All throughout history meat has been cured to preserve meat in a time before refrigeration was invented. In fact, many countries today still depend on curing to preserve meat. The enemy of meat (and food in general) is exposure to water, light, and heat. These three things degrade food, promote bacterial growth, and increase the chances of food borne illnesses. Salt is an amazing ingredient, because it changes (in this case) meat in such a way that water is removed and it creates an environment that bacteria does not like or live in.

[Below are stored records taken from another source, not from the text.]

-- ==== Sys2Proof/Machine/Ops.lean ====
section
/-! DEFINITION. The shared operations: sparse tables, registers and their fields, update tags,
events, counters, strikes, the clocks, power domains, and how a command's effect becomes the
outcome of `exec`. -/

namespace Sys2Proof.Machine

/-! ### Sparse tables -/

/-- The entry of a sparse table at a key; `d` gives the entries that the table does not list. -/
def sget {α : Type} (d : Nat → α) : SMap α → Nat → α
  | [], k => d k
  | (j, v) :: r, k => if j = k then v else sget d r k

/-- Insert or replace an entry, by rising key. -/
def sins {α : Type} : SMap α → Nat → α → SMap α
  | [], k, v => [(k, v)]
  | (j, w) :: r, k, v =>
    if k < j then (k, v) :: (j, w) :: r else if k = j then (k, v) :: r else (j, w) :: sins r k v

/-- Write an entry; an entry equal to the default is removed, so that the table stays canonical. -/
def sput {α : Type} [DecidableEq α] (d : Nat → α) (m : SMap α) (k : Nat) (v : α) : SMap α :=
  if v = d k then m.filter (fun p => p.1 ≠ k) else sins m k v

/-- Keys strictly rising. -/
def srising {α : Type} : SMap α → Bool
  | [] => true
  | [_] => true
  | (j, _) :: (k, w) :: r => decide (j < k) && srising ((k, w) :: r)

/-- The canonical form of a sparse table: keys strictly rising, no entry equal to the default. -/
def swf {α : Type} [DecidableEq α] (d : Nat → α) (m : SMap α) : Bool :=
  srising m && m.all (fun p => decide (p.2 ≠ d p.1))

/-- Write a list of entries. -/
def sputs {α : Type} [DecidableEq α] (d : Nat → α) (m : SMap α) : List (Nat × α) → SMap α
  | [] => m
  | (k, v) :: r => sputs d (sput d m k v) r

/-- Change one element of a vector; an index out of range changes nothing. -/
def vmod {α : Type} {n : Nat} (v : Vector α n) (i : Nat) (f : α → α) : Vector α n :=
  if h : i < n then v.set i (f v[i]) else v

/-! ### Words and fields -/

/-- All ones in the low `w` bits. -/
def lowMask (w : Nat) : Word := BitVec.ofNat 72 (2 ^ w - 1)

/-- The field of a word, right-aligned. -/
def fieldOf (x : Word) (lo w : Nat) : Nat := x.toNat / 2 ^ lo % 2 ^ w

/-- A word with one field replaced, the value taken modulo 2^w. -/
def withField (x : Word) (lo w v : Nat) : Word :=
  (x &&& ~~~(lowMask w <<< lo)) ||| (BitVec.ofNat 72 (v % 2 ^ w) <<< lo)

/-- A natural number read as a two's complement number of `w` bits. -/
def toSigned (w v : Nat) : Int :=
  if v % 2 ^ w < 2 ^ (w - 1) then (v % 2 ^ w : Nat) else ((v % 2 ^ w : Nat) : Int) - (2 ^ w : Nat)

/-- An integer as a two's complement number of `w` bits. -/
def ofSigned (w : Nat) (v : Int) : Nat := (v % ((2 ^ w : Nat) : Int)).toNat

/-- A number limited to `m`. -/
def sat (m v : Nat) : Nat := if v ≤ m then v else m

/-- A signed number limited to `w` bits. -/
def satSigned (w : Nat) (v : Int) : Int :=
  let m : Int := ((2 ^ (w - 1) : Nat) : Int)
  if v < -m then -m else if v ≥ m then m - 1 else v

/-- True as 1. -/
def b2n (b : Bool) : Nat := if b then 1 else 0

/-- Bit `i` of a number. -/
def bitAt (v i : Nat) : Bool := v / 2 ^ i % 2 == 1

/-- A number with bit `i` set. -/
def setBitN (v i : Nat) : Nat := if bitAt v i then v else v + 2 ^ i

/-- A number with bit `i` cleared. -/
def clrBitN (v i : Nat) : Nat := if bitAt v i then v - 2 ^ i else v

/-- A number with the bits of a mask (64 bits) cleared. -/
def clrMaskN (v m : Nat) : Nat := v - Nat.land v m

/-- How many of the low `n` bits are set. -/
def popcount (v : Nat) : Nat → Nat
  | 0 => 0
  | n + 1 => b2n (bitAt v n) + popcount v n

/-- Quotient rounded up. -/
def ceilDiv (a b : Nat) : Nat := (a + b - 1) / b

/-! ### Registers (R16 to R18, R60) -/

/-- The register at BAR0 offset `a`. -/
def Block.reg (b : Block) (a : Nat) : Word := sget regReset b.regs a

In fact, in another scenario, I have the perfect example. The yeast that I use to make my bread, when I neglect it, starts to grow bacteria. The whole yeast culture is thrown off and smells horrible. However, this is the culture of wild yeast starter. You have a community here. When the community gets out of balance you have to make changes to bring it back into balance and make the community happy again. Salt does this. I toss in 2 tsp of salt into my out of balance starter, give it a good stir, and by the next day all is right in the world of my wild yeast starter. What happened? The salt changed the environment of the starter. The bacteria became unhappy and quit reproducing. Mean while, the yeast became happy and began to populate again or recovered from its illness (or however you want to look at it.)

Now a pork belly is so much larger than my quart size mason jar of yeast starter. It’s a thriving metropolis in comparison. It takes much longer for salt to infiltrate that pork belly and withdraw the water content of the belly. It takes time for the meat to cure and stabilize itself to withstand the threats to food preservation.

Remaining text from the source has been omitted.